Many organizations, when it comes to governance, face the question of whether they should buy or build solutions in-house. Over the past year, a very common trend has been to keep this in-house and build homegrown solutions, particularly around triage and intake.
There are many intake processes designed to evaluate new AI initiatives, assess their viability, determine what the risks are, and ensure the appropriate stakeholders are in place to make a call on whether that product should be pursued. With the ubiquity of agent platforms and conversational chat bots, this is a viable option for organizations that have a limited number of use cases, particularly a limited number of high-risk cases.
Where Homegrown AI Governance Tools Fall Short
These approaches fall flat when organizations have a high volume of use cases, particularly when a significant portion are high-risk cases like those seen in financial services and life sciences. This is because high-risk cases, under jurisdictions like the EU AI Act, come with a higher degree of compliance obligations and duties to assess, mitigate, and monitor systems, and to produce the necessary documentation to prove and demonstrate responsible AI practices.
Oftentimes, homegrown tools are not sophisticated enough to manage this degree of nuance or ensure that the appropriate requirements are met when a certain level of risk is determined to be present in a use case.
Furthermore, many organizations tend to outgrow these homegrown solutions when the volume and pace of adoption begin to exceed the approving committee’s capacity.
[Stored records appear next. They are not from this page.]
-- ==== Sys2Proof/Machine/Ports.lean ====
section
/-! DEFINITION. The host's ports (R22 to R25, R28, R35, R53, R213, R214, R222) and hardware reset (R210), and the
carrying out of the host's next command. The codec ports are in Decode.lean. -/

namespace Sys2Proof.Machine

open Sys2Proof

/-- `get(index)` (R22, R196): the value, or IndexOutOfRange; no state changes. -/
def portGet (index : Int) (s : State) : Except ContractViolation Word :=
  if 0 ≤ index ∧ index ≤ 511 then .ok (s.reg (BitVec.ofInt 9 index)) else .error .indexOutOfRange

/-- `set(index, value)` (R23, R196): one register overwritten, or IndexOutOfRange. -/
def portSet (index : Int) (v : Word) (s : State) : Except ContractViolation State :=
  if 0 ≤ index ∧ index ≤ 511 then .ok (s.setReg (BitVec.ofInt 9 index) v) else .error .indexOutOfRange

/-- PROG replaced and nothing else (R28). -/
def State.setProg (s : State) (p : List Word) : State := { s with prog := some p }

/-- The host's coming commands become `rest` (log 3). -/
def State.setHost (s : State) (rest : List HostCmd) : State := { s with host := rest }

/-- Load PROG and N (R28, R213), within PROG_MAX (R8, log 6). -/
def portLoad (p : List Word) (s : State) : Result :=
  match s.config.progMax with
  | none => .next (s.setProg p)
  | some m => if p.length ≤ m then .next (s.setProg p) else .refused .programTooLong

/-- Load a program carried as bytes (R53, D18). -/
def portLoadStream (bytes : List Byte) (s : State) : Result :=
  match programOfStream s.config.streamEndian bytes with
  | some p => portLoad p s
  | none => .refused .streamNotAProgram

/-- `start` in IDLE with a program loaded (R35, R211): `pc` 0, OUT empty, RUNNING or DONE; the registers stay (C2). -/
def portStart (s : State) : Result :=
  match s.status, s.prog with
  | .idle, some p => .next { s with pc := 0, out := [], status := if 0 < p.length then .running else .done }
  | .idle, none => .refused .startWithoutProgram
  | _, _ => .refused .startNotIdle

/-- Hand something to the host (R222). -/
def State.reply (s : State) (r : Reply) : State := { s with replies := s.replies ++ [r] }

/-- The host collects OUT in DONE and the status returns to IDLE (R31, R32, R214). -/
def portCollect (s : State) : Result :=
  match s.status with
  | .done => .next ((s.reply (.output s.out)).setStatus .idle)
  | .idle | .running | .waitInput _ => .refused .collectNotDone

/-- Hardware reset (R41, R210): `clear`, `pc` 0, OUT empty, IDLE; PROG is to be loaded again (log 4). -/
def State.hardReset (s : State) : State :=
  { s.clearRegs with pc := 0, out := [], status := .idle, prog := none }

/-- What one command of the host does at the ports, the status being IDLE or DONE (R222). -/
def hostCommand (c : HostCmd) (s : State) : Result :=
  match c with
  | .load p => portLoad p s
  | .loadStream bytes => portLoadStream bytes s
  | .clear => .next s.clearRegs
  | .set index v =>
    match portSet index v s with
    | .ok t => .next t
    | .error e => .next (s.reply (.violation e))
  | .get index =>
    match portGet index s with
    | .ok v => .next (s.reply (.value v))
    | .error e => .next (s.reply (.violation e))
  | .all => .next (s.reply (.snapshot s.snapshot))
  | .start => portStart s
  | .collect => portCollect s

/-- In IDLE and DONE the host's next command is carried out; with none coming, nothing changes (R32, R222, log 3). -/
def hostTurn (s : State) : Result :=
  match s.host with
  | [] => .next s
  | c :: rest => hostCommand c (s.setHost rest)

end Sys2Proof.Machine
end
These teams often encounter approval déjà vu, where an initiative they are reviewing looks very similar to a past initiative. They want to be able to review past decisions, understand if the controls that were put in place were effective, and pattern match — either choosing to follow the same course or adjust so that the same mistakes aren’t made twice.
An AI inventory alone is not enough and homegrown tools simply lack the sophistication to unlock an insights capability for risk decisioning at scale. With risk decisions institutionalized in a context graph that constantly learns from past decisions, current approvals, and changing environments, organizations are in a much better position to accelerate and move common patterns through the lifecycle with less human intervention, while ensuring that new and novel approaches receive the scrutiny they require.
After all, generative AI has now been mainstream for nearly three years. Projects operating at lower risk on this technology likely already have the right guardrails institutionalized across the organization, and committees are better suited to spend their time and energy working through the new problems that are emerging.
Agent Governance Is a Forcing Function for Investments in AI Governance Tooling
Agents introduce a new set of governance challenges and the technology won’t stop there.
In the near term, this challenge is compounded by MCP (Model Context Protocol) and similar standards that let agents and models dynamically connect to tools, data sources, and systems. As organizations operationalize MCP, governance is no longer confined to a single system or static workflow; it becomes a question of how context, permissions, and policies travel across interconnected components in real time.
Beyond that, wuantum, spatial, wearables, and ambient AI expand the horizon of what enterprises will need to govern. Without a durable framework that institutionalizes risk decisioning and risk memory, organizations stay trapped reinventing the wheel for each new wave of adoption.
Homegrown solutions — often tightly coupled to one intake path or a single system of record — are rarely designed for this level of interoperability, dynamic access, and cross-system decisioning. That creates new requirements around identity, access control, auditability, and policy enforcement that extend beyond triage and documentation into runtime environments.
Build can be “good enough” when the problem stops at intake, triage, and documentation for a small number of low-risk initiatives. But once you need repeatable decisions at volume or runtime guardrails that translate assessments into enforceable controls across tools and agents, governance becomes an operational capability, not a committee exercise. If you expect to manage high-risk AI and agentic workflows at scale, standardizing on purpose-built governance tooling is often the fastest path to consistent decisions, defensible evidence, and policies that can actually be enforced.
The Road Ahead
As organizations scale AI, governance must shift from point-in-time documentation to a continuous Data & AI Control Plane: a layer that connects inventory, risk decisions, monitoring signals, and enforcement across the AI stack.
The next wave isn’t just “models in inventory,” it’s agents that take actions across systems (trigger workflows, write records, call tools, change configurations). That raises new governance requirements: real-time visibility into actions, continuous policy checks, and the ability to intervene when behavior deviates from approved intent. OneTrust is building for that future so governance can keep pace as AI moves from experiments to enterprise-scale autonomous execution.